Data supplied:
-- ==== Sys2Proof/Decode.lean ====
section
/-! DEFINITION. Words to commands. The opcode table gives no row any bits, so `decodeTableWord` names no command; the
one word of the part that does name commands is the value written to CMD, read by `decodeCmdWrite`. -/

namespace Sys2Proof

/-- The command a word of the opcode table spells. No row of spec/opcode_table.json carries fixed bits or fields
(98_reader.md: n_rows_with_fixed 0, n_rows_with_fields 0), so no word spells one (log entry 22). -/
def decodeTableWord (_nbits _w : Nat) : Option Instr := none

/-- The command a write of `w` to CMD is: the code in bits 0..7, the persist option in bit 8, bits 9..31 ignored
(section 12.5, R175, R189). -/
def decodeCmdWrite (w : BitVec 32) : Instr :=
  match (w.extractLsb' 0 8).toNat with
  | 1 => .adoptProfile (w.getLsbD 8)
  | 2 => .start
  | 3 => .redirect
  | 4 => .resume
  | 5 => .stop
  | 6 => .wallReset
  | 7 => .invalidateStore
  | _ => .cmdInvalidCode (w.extractLsb' 0 8)

end Sys2Proof
end

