-- ==== Sys2Proof/Machine/Inputs.lean ====
section
/-! DEFINITION. The event inputs and their filters (chapter 1, section 1.5), with the meanings of EVENT_INPUT_ACTIVE,
EVENT_INPUT_INACTIVE and FILTER_WIDTH_REACHED. -/

namespace Sys2Proof.Machine

/-- A pulse sets alignment pending when the profile's pulse-align flag is on (R14, R15). -/
def pendAlignment (s : State) : State :=
  if s.prof.pulseAlign then s.setFtg { s.ftg with alignPending := true } else s

/-- An accepted event of the current frame is handed on: a trigger to the Cue Scheduler, a pulse to the Cue Scheduler and
to pulse alignment (R13). -/
def acceptEvent (i : EventInput) (s : State) : State :=
  match i with
  | .trigger => triggerEvent s
  | .pulse => pendAlignment (pulseEvent s)

/-- A filter enters a state. -/
def setFilter (i : EventInput) (x : Filter) (s : State) : State := s.setFtg (s.ftg.setFilter i x)

/-- The input becomes active with its filter in IDLE: qualifying from 0, or accepted at once when the width is 0 (R10,
R11). -/
def qualify (i : EventInput) (s : State) : State :=
  if s.prof.filterWidth i = 0 then acceptEvent i (setFilter i .waitInactive s) else setFilter i (.qualifying 0) s

/-- EVENT_INPUT_ACTIVE without its outcome: only a change of the input's level acts, and only while the Frame Timing
Generator runs (R10 to R12). -/
def inputActive (i : EventInput) (s : State) : State :=
  if s.pins.level i then s
  else
    let s' := s.setPins (s.pins.setLevel i true)
    if s.ftg.running ∧ s.ftg.filter i = .idle then qualify i s' else s'

/-- EVENT_INPUT_INACTIVE without its outcome: the filter returns to IDLE (R10, R11). -/
def inputInactive (i : EventInput) (s : State) : State :=
  let s' := s.setPins (s.pins.setLevel i false)
  if s.ftg.running then setFilter i .idle s' else s'

/-- FILTER_WIDTH_REACHED without its outcome: a qualifying filter accepts one event (R10). -/
def widthReached (i : EventInput) (s : State) : State :=
  match s.ftg.filter i with
  | .qualifying _ => if s.ftg.running ∧ s.pins.level i then acceptEvent i (setFilter i .waitInactive s) else s
  | .idle => s
  | .waitInactive => s

/-- EVENT_INPUT_ACTIVE (R10): TRIGGER or PULSE becomes active. -/
def execEventInputActive (i : EventInput) (s : State) : Host.Outcome State Fault Refusal := .next (inputActive i s)

/-- EVENT_INPUT_INACTIVE (R10): TRIGGER or PULSE becomes inactive. -/
def execEventInputInactive (i : EventInput) (s : State) : Host.Outcome State Fault Refusal := .next (inputInactive i s)

/-- FILTER_WIDTH_REACHED (R10): the elapsed time of a qualifying filter reaches its width. -/
def execFilterWidthReached (i : EventInput) (s : State) : Host.Outcome State Fault Refusal := .next (widthReached i s)

end Sys2Proof.Machine
end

Task brief:
What you give back should be exactly the lines of the data above from the line with "if s.prof.pulseAlign then" through the line with "to pulse alignment (R13). -/", both of those included, and nothing more.

Expected answer:
  if s.prof.pulseAlign then s.setFtg { s.ftg with alignPending := true } else s

/-- An accepted event of the current frame is handed on: a trigger to the Cue Scheduler, a pulse to the Cue Scheduler and
to pulse alignment (R13). -/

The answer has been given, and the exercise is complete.